■ **Data shown**
-- ==== Sys2Proof/Syntax.lean ====
section
/-! DEFINITION. The instructions of the machine: operand forms (30_encoding.md R82, R83), sizes (R85), precisions
(R84), and one constructor of `Instr` for each of the 108 rows of spec/opcode_table.json (R108). Which field values a
constructor may carry is Sys2Proof/WellFormed.lean's. -/

namespace Sys2Proof

/-- Sizes .W, .L, .Q (30_encoding.md R85, codes 00, 01, 10). -/
inductive Size where
  | w | l | q
deriving DecidableEq, Repr

/-- Float (secondary op 0) and Double (secondary op 1) (30_encoding.md R84, 43_float_ops.md R160). -/
inductive Precision where
  | float | double
deriving DecidableEq, Repr

/-- The four special registers in the order of their codes (10_state.md R24, 30_encoding.md R83). -/
inductive Special where
  | pc | ip | sp | rp
deriving DecidableEq, Repr

/-- The four special memory forms, mode 11 with an odd register code (30_encoding.md R83): "(PC+)/(-SP)",
"(IP+)/(-RP)", "(SP+)/(+SP)", "(RP+)/(+RP)", each read through its first and written through its second half. -/
inductive Form where
  | pcSp | ipRp | spSp | rpRp
deriving DecidableEq, Repr

/-- An operand: a mode and a register field (30_encoding.md R82, R83). -/
inductive Operand where
  /-- An, mode 00 -/
  | an (r : RegNum)
  /-- (An), mode 01 -/
  | mem (r : RegNum)
  /-- Dn, mode 10 -/
  | dn (r : RegNum)
  /-- PC, IP, SP or RP direct, mode 11 with an even register code -/
  | special (r : Special)
  /-- a special memory form, mode 11 with an odd register code -/
  | form (f : Form)
deriving DecidableEq, Repr

/-- The instructions. `z` is a size, `p` a precision, `dst` and `src` operands, `q` the quick field, `op`, `fn` and `m`
the free 3-bit fields. -/
inductive Instr where
  -- pair table D, source PC: the traps (45_system_ops.md R232)
  | brk (m : Code3)
  | trp (m : Code3)
  | hpr (m : Code3)
  | civ (m : Code3)
  -- pair table D, source IP (R260)
  | reserved (op : Code3)
  | systemDesign (op : Code3)
  -- the supervisor block (R264)
  | snp
  | sup
  | ein
  | din
  | wti
  | cls
  | rss
  | sil
  -- the hypervisor block (R273)
  | hnp
  | ssp
  | evm
  | dvm
  | cli
  | clh
  | rsh
  | hil
  -- pair table D, source SP or RP (R261)
  | reservedExtension (op : Code3) (dst src : Special)
  -- pair table F (R250, R262, R263)
  | com (n : BitVec 5)
  | userExtension (op : Code3) (dst : Special)
  | reservedVectorPrefix (op : Code3) (dst src : Special)
  -- the @ forms (R240 to R245)
  | atBrk (op : Code3) (src : Operand)
  | atTrp (op : Code3) (src : Operand)
  | atHvr (op : Code3) (src : Operand)
  | atCiv (op : Code3) (src : Operand)
  | atCom (n : BitVec 5) (src : Operand)
  -- float constant, float operations, float branches (43_float_ops.md)
  | fcn (op : BitVec 2) (p : Precision) (dst : Operand) (src : Special)
  | fdv (p : Precision) (dst src : Operand)
  | fad (p : Precision) (dst src : Operand)
  | fml (p : Precision) (dst src : Operand)
  | fsb (p : Precision) (dst src : Operand)
  | fbp (p : Precision) (dst : Operand) (q : Quick)
  | fbm (p : Precision) (dst : Operand) (q : Quick)
  | fbd (p : Precision) (dst : Operand) (q : Quick)
  | fbi (p : Precision) (dst : Operand) (q : Quick)
  -- the NOP set (30_encoding.md R102), in the table's order
  | mllNopDstRefused (z : Size) (src : Form)
  | mllNopSrcRefused (z : Size) (dst : Form)
  | mllNopDst (z : Size) (src : Operand)
  | mllNopSrc (z : Size) (dst : Operand)
  | andNopDstRefused (z : Size) (src : Form)
  | andNopSrcRefused (z : Size) (dst : Form)
  | andNopDst (z : Size) (src : Operand)
  | andNopSrc (z : Size) (dst : Operand)
  | orrNopDstRefused (z : Size) (src : Form)
  | orrNopSrcRefused (z : Size) (dst : Form)
  | orrNopDst (z : Size) (src : Operand)
  | orrNopSrc (z : Size) (dst : Operand)
  | xorNopDstRefused (z : Size) (src : Form)
  | xorNopSrcRefused (z : Size) (dst : Form)
  | xorNopDst (z : Size) (src : Operand)
  | xorNopSrc (z : Size) (dst : Operand)
  | mlqNop (z : Size) (q : Quick)
  | bplNopZeroRefused (z : Size)
  | bplNopMinusRefused (z : Size)
  | bplNop (z : Size) (q : Quick)
  | bmiNopZeroRefused (z : Size)
  | bmiNopMinusRefused (z : Size)
  | bmiNop (z : Size) (q : Quick)
  | bzeNopZeroRefused (z : Size)
  | bzeNopMinusRefused (z : Size)
  | bzeNop (z : Size) (q : Quick)
  | bnzNopZeroRefused (z : Size)
  | bnzNopMinusRefused (z : Size)
  | bnzNop (z : Size) (q : Quick)
  | halvesNop (z : Size) (fn : Code3)
  | fullsNop (z : Size) (fn : Code3)
  -- the exchanges (44_cfr.md R183)
  | pcx (z : Size) (dst : Operand)
  | ipx (z : Size) (dst : Operand)
  | spx (z : Size) (dst : Operand)
  | rpx (z : Size) (dst : Operand)
  -- the halves block (R190)
  | exh (z : Size) (dst : Operand)
  | sxl (z : Size) (dst : Operand)
  | inu (z : Size) (dst : Operand)
  | dcu (z : Size) (dst : Operand)
  | slt (z : Size) (dst : Operand)
  | srt (z : Size) (dst : Operand)
  | adu (z : Size) (dst : Operand)
  | sbu (z : Size) (dst : Operand)
  -- the fulls block (R200)
  | wto (dst : Operand)
  | wtoGroup (z : Size) (dst : Operand)
  | abs (z : Size) (dst : Operand)
  | sgn (z : Size) (dst : Operand)
  | not (z : Size) (dst : Operand)
  | cpl (z : Size) (dst : Operand)
  | clr (z : Size) (dst : Operand)
  | asr (z : Size) (dst : Operand)
  | lsr (z : Size) (dst : Operand)
  -- CFR proper (R180)
  | cfr (z : Size) (dst src : Operand)
  -- two-operand integer operations (40_integer_ops.md R120)
  | mov (z : Size) (dst src : Operand)
  | add (z : Size) (dst src : Operand)
  | mll (z : Size) (dst src : Operand)
  | sub (z : Size) (dst src : Operand)
  | and (z : Size) (dst src : Operand)
  | orr (z : Size) (dst src : Operand)
  | xor (z : Size) (dst src : Operand)
  -- quick operations (41_quick_ops.md R140)
  | mvq (z : Size) (dst : Operand) (q : Quick)
  | adq (z : Size) (dst : Operand) (q : Quick)
  | mlq (z : Size) (dst : Operand) (q : Quick)
  | sbq (z : Size) (dst : Operand) (q : Quick)
  -- quick branches (42_quick_branches.md R150)
  | bpl (z : Size) (dst : Operand) (q : Quick)
  | bmi (z : Size) (dst : Operand) (q : Quick)
  | bze (z : Size) (dst : Operand) (q : Quick)
  | bnz (z : Size) (dst : Operand) (q : Quick)
deriving DecidableEq, Repr

end Sys2Proof
end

■ **Task item**
Each line above that contains the word "codes" should be copied.

■ **Output for this exercise**
/-- Sizes .W, .L, .Q (30_encoding.md R85, codes 00, 01, 10). -/
/-- The four special registers in the order of their codes (10_state.md R24, 30_encoding.md R83). -/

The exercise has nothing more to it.